▶ **Prompt**
Repeat the entire listing below exactly.

▶ **Dataset records**
Segment Open
-- ==== Sys2Proof/Machine/Fetch.lean ====
section
/-! DEFINITION. Fetching an instruction (R66, R85): the twelve bytes at the pc of the focus wave, each
through the page walk with the right X, and the traps of a fetch or a decoding that fails. -/

namespace Sys2Proof.Machine

/-- INFO of FETCHERR (Table 14.3); a link that is down traps LINKFAIL instead (R284). -/
def fetchTrap (va : DWord) : Miss → TrapInfo
  | .np => { TrapInfo.at_ .fetcherr va 0 with info := 1 }
  | .prot => { TrapInfo.at_ .fetcherr va 0 with info := 2 }
  | .bad _ _ => { TrapInfo.at_ .fetcherr va 0 with info := 3 }
  | .link => TrapInfo.at_ .linkfail va 0

/-- The place of n bytes of one page that a fetch reads; no trap says that the fetch waits for the link (R284). -/
def State.fetchPlace (s : State) (va : DWord) (n : Nat) : Except (Option TrapInfo) Nat :=
  if s.link.retraining && s.walkFar s.wave.job s.group.tower va then .error none
  else match s.translate s.wave.job s.group.tower .fetch va with
  | .error m => .error (some (fetchTrap va m))
  | .ok h =>
    if h.disc then .error (some { TrapInfo.at_ .fetcherr va 0 with info := 4 })
    else if s.link.retraining ∧ dpaTower h.dpa ≠ s.group.tower then .error none
    else match s.poisoned h.dpa n with
      | some c => .error (some (eccTrap c va 0))
      | none => .ok h.dpa

/-- Bytes of an instruction that lie on the page of its first byte: pages are multiples of 64 KiB. -/
def firstPart (pc : DWord) : Nat := min 12 (2 ^ 16 - pc.toNat % 2 ^ 16)

/-- The places of an instruction's bytes, with their counts: an instruction may cross a page (R66). -/
def State.fetchPlaces (s : State) : Except (Option TrapInfo) (List (Nat × Nat)) :=
  let pc := s.wave.pc
  let n := firstPart pc
  match s.fetchPlace pc n with
  | .error t => .error t
  | .ok a =>
    if n = 12 then .ok [(a, 12)]
    else match s.fetchPlace (pc + BitVec.ofNat 64 n) (12 - n) with
      | .error t => .error t
      | .ok b => .ok [(a, n), (b, 12 - n)]

/-- The word at the pc of the focus wave. -/
def State.fetch (s : State) : Except (Option TrapInfo) (BitVec 96) :=
  match s.fetchPlaces with
  | .error t => .error t
  | .ok l => .ok (Sys2Proof.wordOf (l.flatMap fun (p : Nat × Nat) => Mem.readBytes s.mem p.1 p.2))

/-- What a fetch does: its accesses are counted (R282), and its page walks are noted for what they read (R375, log 91). -/
def State.fetchSeen (s : State) : State :=
  let places : List (Nat × Nat) := match s.fetchPlaces with | .ok l => l | .error _ => []
  (places.foldl (fun s (p : Nat × Nat) => s.touchDpa s.group.tower p.1) s).seeWalks
    (s.wave.pc :: if firstPart s.wave.pc = 12 then [] else [s.wave.pc + BitVec.ofNat 64 (firstPart s.wave.pc)])

/-- The AWAIT of a raising word with END, taken from its hint field (R354). -/
def rawAwait (w : BitVec 96) : BitVec 6 := if w.getLsbD 52 then w.extractLsb' 58 6 else 0

/-- A fetch that fails traps, at the pair's first word (R66, R84); one that waits leaves the wave stalled (R284). -/
def State.fetchFails (s : State) (t : Option TrapInfo) : State :=
  match t with
  | some t => s.takeTrap t s.wave.pairStart s.wave.pairStart 0
  | none => { s with stalled := true }

/-- A word that does not decode traps (R85). -/
def State.decodeFails (s : State) (w : BitVec 96) (c : Cause) : State :=
  s.takeTrap (.plain c) s.wave.pairStart s.wave.pairStart (rawAwait w)

/-! ### Placing a word where the next step fetches it -/

/-- The number of the job that `withFetchWord` makes when no wave can fetch. -/
def loadJob : Nat := 1
/-- DPAs of its page tables, one of each level down to a 2 MiB leaf, and of its program. -/
def loadRoot : Nat := 0x4000
def loadCode : Nat := 0x200000

/-- Page tables that map VA 0 to `loadCode`, writable and executable, by one 2 MiB page (R232). -/
def loadTables (m : List Host.Cell) : List Host.Cell :=
  Mem.writeNat (Mem.writeNat (Mem.writeNat (Mem.writeNat m loadRoot 8 0x8001) 0x8000 8 0xC001) 0xC000 8 0x10001)
    0x10000 8 (loadCode + 15)

/-- A wave in a run at VA 0, in a group of the job with the full register budget, after a boot: the load of a
program from outside the machine (log 10). -/
def State.loaded (s : State) : State :=
  let w : Wave := { Wave.empty with job := loadJob, alive := true, inRun := true }
  let g : Group := { Group.empty with
    job := loadJob, waves := 1, resident := true, started := true, ended := false, task := BitVec.ofNat 512 (40 * 2 ^ 256) }
  let j : Job :=
    { id := loadJob, recAt := 0, recVa := 0, ptroot := BitVec.ofNat 64 loadRoot, htab := 0, jctl0 := 0, jctl1 := 0, live0 := true,
      live1 := true, retired := false, req := false, reason := 0 }
  { s with
    tower0 := s.tower0.setHstat 3 0, tower1 := s.tower1.setHstat 3 0
    wave := w, group := g, jobs := j :: s.jobs.filter (fun (x : Job) => x.id ≠ loadJob), mem := loadTables s.mem }

/-- Store a word at the places that the focus wave fetches from. -/
def State.putWord (s : State) (w : BitVec 96) : List (Nat × Nat) → State
  | [] => s
  | (a, n) :: l => { s with mem := Mem.writeBytes s.mem a ((bytesOf w).take n) }.putWord (w >>> (8 * n)) l

/-- Store a word where the next step fetches: at the focus wave's pc when it can fetch, else in a loaded program. -/
def State.placeWord (s : State) (w : BitVec 96) : State :=
  let s := { s with inbox := [], turns := [], stalled := false, clockStop := false }
  match (if s.wave.inRun then s.fetchPlaces else .error none) with
  | .ok l => s.putWord w l
  | .error _ => s.loaded.putWord w [(loadCode, 12)]

end Sys2Proof.Machine
end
Segment Closed
▶ **Your response**
-- ==== Sys2Proof/Machine/Fetch.lean ====
section
/-! DEFINITION. Fetching an instruction (R66, R85): the twelve bytes at the pc of the focus wave, each
through the page walk with the right X, and the traps of a fetch or a decoding that fails. -/

namespace Sys2Proof.Machine

/-- INFO of FETCHERR (Table 14.3); a link that is down traps LINKFAIL instead (R284). -/
def fetchTrap (va : DWord) : Miss → TrapInfo
  | .np => { TrapInfo.at_ .fetcherr va 0 with info := 1 }
  | .prot => { TrapInfo.at_ .fetcherr va 0 with info := 2 }
  | .bad _ _ => { TrapInfo.at_ .fetcherr va 0 with info := 3 }
  | .link => TrapInfo.at_ .linkfail va 0

/-- The place of n bytes of one page that a fetch reads; no trap says that the fetch waits for the link (R284). -/
def State.fetchPlace (s : State) (va : DWord) (n : Nat) : Except (Option TrapInfo) Nat :=
  if s.link.retraining && s.walkFar s.wave.job s.group.tower va then .error none
  else match s.translate s.wave.job s.group.tower .fetch va with
  | .error m => .error (some (fetchTrap va m))
  | .ok h =>
    if h.disc then .error (some { TrapInfo.at_ .fetcherr va 0 with info := 4 })
    else if s.link.retraining ∧ dpaTower h.dpa ≠ s.group.tower then .error none
    else match s.poisoned h.dpa n with
      | some c => .error (some (eccTrap c va 0))
      | none => .ok h.dpa

/-- Bytes of an instruction that lie on the page of its first byte: pages are multiples of 64 KiB. -/
def firstPart (pc : DWord) : Nat := min 12 (2 ^ 16 - pc.toNat % 2 ^ 16)

/-- The places of an instruction's bytes, with their counts: an instruction may cross a page (R66). -/
def State.fetchPlaces (s : State) : Except (Option TrapInfo) (List (Nat × Nat)) :=
  let pc := s.wave.pc
  let n := firstPart pc
  match s.fetchPlace pc n with
  | .error t => .error t
  | .ok a =>
    if n = 12 then .ok [(a, 12)]
    else match s.fetchPlace (pc + BitVec.ofNat 64 n) (12 - n) with
      | .error t => .error t
      | .ok b => .ok [(a, n), (b, 12 - n)]

/-- The word at the pc of the focus wave. -/
def State.fetch (s : State) : Except (Option TrapInfo) (BitVec 96) :=
  match s.fetchPlaces with
  | .error t => .error t
  | .ok l => .ok (Sys2Proof.wordOf (l.flatMap fun (p : Nat × Nat) => Mem.readBytes s.mem p.1 p.2))

/-- What a fetch does: its accesses are counted (R282), and its page walks are noted for what they read (R375, log 91). -/
def State.fetchSeen (s : State) : State :=
  let places : List (Nat × Nat) := match s.fetchPlaces with | .ok l => l | .error _ => []
  (places.foldl (fun s (p : Nat × Nat) => s.touchDpa s.group.tower p.1) s).seeWalks
    (s.wave.pc :: if firstPart s.wave.pc = 12 then [] else [s.wave.pc + BitVec.ofNat 64 (firstPart s.wave.pc)])

/-- The AWAIT of a raising word with END, taken from its hint field (R354). -/
def rawAwait (w : BitVec 96) : BitVec 6 := if w.getLsbD 52 then w.extractLsb' 58 6 else 0

/-- A fetch that fails traps, at the pair's first word (R66, R84); one that waits leaves the wave stalled (R284). -/
def State.fetchFails (s : State) (t : Option TrapInfo) : State :=
  match t with
  | some t => s.takeTrap t s.wave.pairStart s.wave.pairStart 0
  | none => { s with stalled := true }

/-- A word that does not decode traps (R85). -/
def State.decodeFails (s : State) (w : BitVec 96) (c : Cause) : State :=
  s.takeTrap (.plain c) s.wave.pairStart s.wave.pairStart (rawAwait w)

/-! ### Placing a word where the next step fetches it -/

/-- The number of the job that `withFetchWord` makes when no wave can fetch. -/
def loadJob : Nat := 1
/-- DPAs of its page tables, one of each level down to a 2 MiB leaf, and of its program. -/
def loadRoot : Nat := 0x4000
def loadCode : Nat := 0x200000

/-- Page tables that map VA 0 to `loadCode`, writable and executable, by one 2 MiB page (R232). -/
def loadTables (m : List Host.Cell) : List Host.Cell :=
  Mem.writeNat (Mem.writeNat (Mem.writeNat (Mem.writeNat m loadRoot 8 0x8001) 0x8000 8 0xC001) 0xC000 8 0x10001)
    0x10000 8 (loadCode + 15)

/-- A wave in a run at VA 0, in a group of the job with the full register budget, after a boot: the load of a
program from outside the machine (log 10). -/
def State.loaded (s : State) : State :=
  let w : Wave := { Wave.empty with job := loadJob, alive := true, inRun := true }
  let g : Group := { Group.empty with
    job := loadJob, waves := 1, resident := true, started := true, ended := false, task := BitVec.ofNat 512 (40 * 2 ^ 256) }
  let j : Job :=
    { id := loadJob, recAt := 0, recVa := 0, ptroot := BitVec.ofNat 64 loadRoot, htab := 0, jctl0 := 0, jctl1 := 0, live0 := true,
      live1 := true, retired := false, req := false, reason := 0 }
  { s with
    tower0 := s.tower0.setHstat 3 0, tower1 := s.tower1.setHstat 3 0
    wave := w, group := g, jobs := j :: s.jobs.filter (fun (x : Job) => x.id ≠ loadJob), mem := loadTables s.mem }

/-- Store a word at the places that the focus wave fetches from. -/
def State.putWord (s : State) (w : BitVec 96) : List (Nat × Nat) → State
  | [] => s
  | (a, n) :: l => { s with mem := Mem.writeBytes s.mem a ((bytesOf w).take n) }.putWord (w >>> (8 * n)) l

/-- Store a word where the next step fetches: at the focus wave's pc when it can fetch, else in a loaded program. -/
def State.placeWord (s : State) (w : BitVec 96) : State :=
  let s := { s with inbox := [], turns := [], stalled := false, clockStop := false }
  match (if s.wave.inRun then s.fetchPlaces else .error none) with
  | .ok l => s.putWord w l
  | .error _ => s.loaded.putWord w [(loadCode, 12)]

end Sys2Proof.Machine
end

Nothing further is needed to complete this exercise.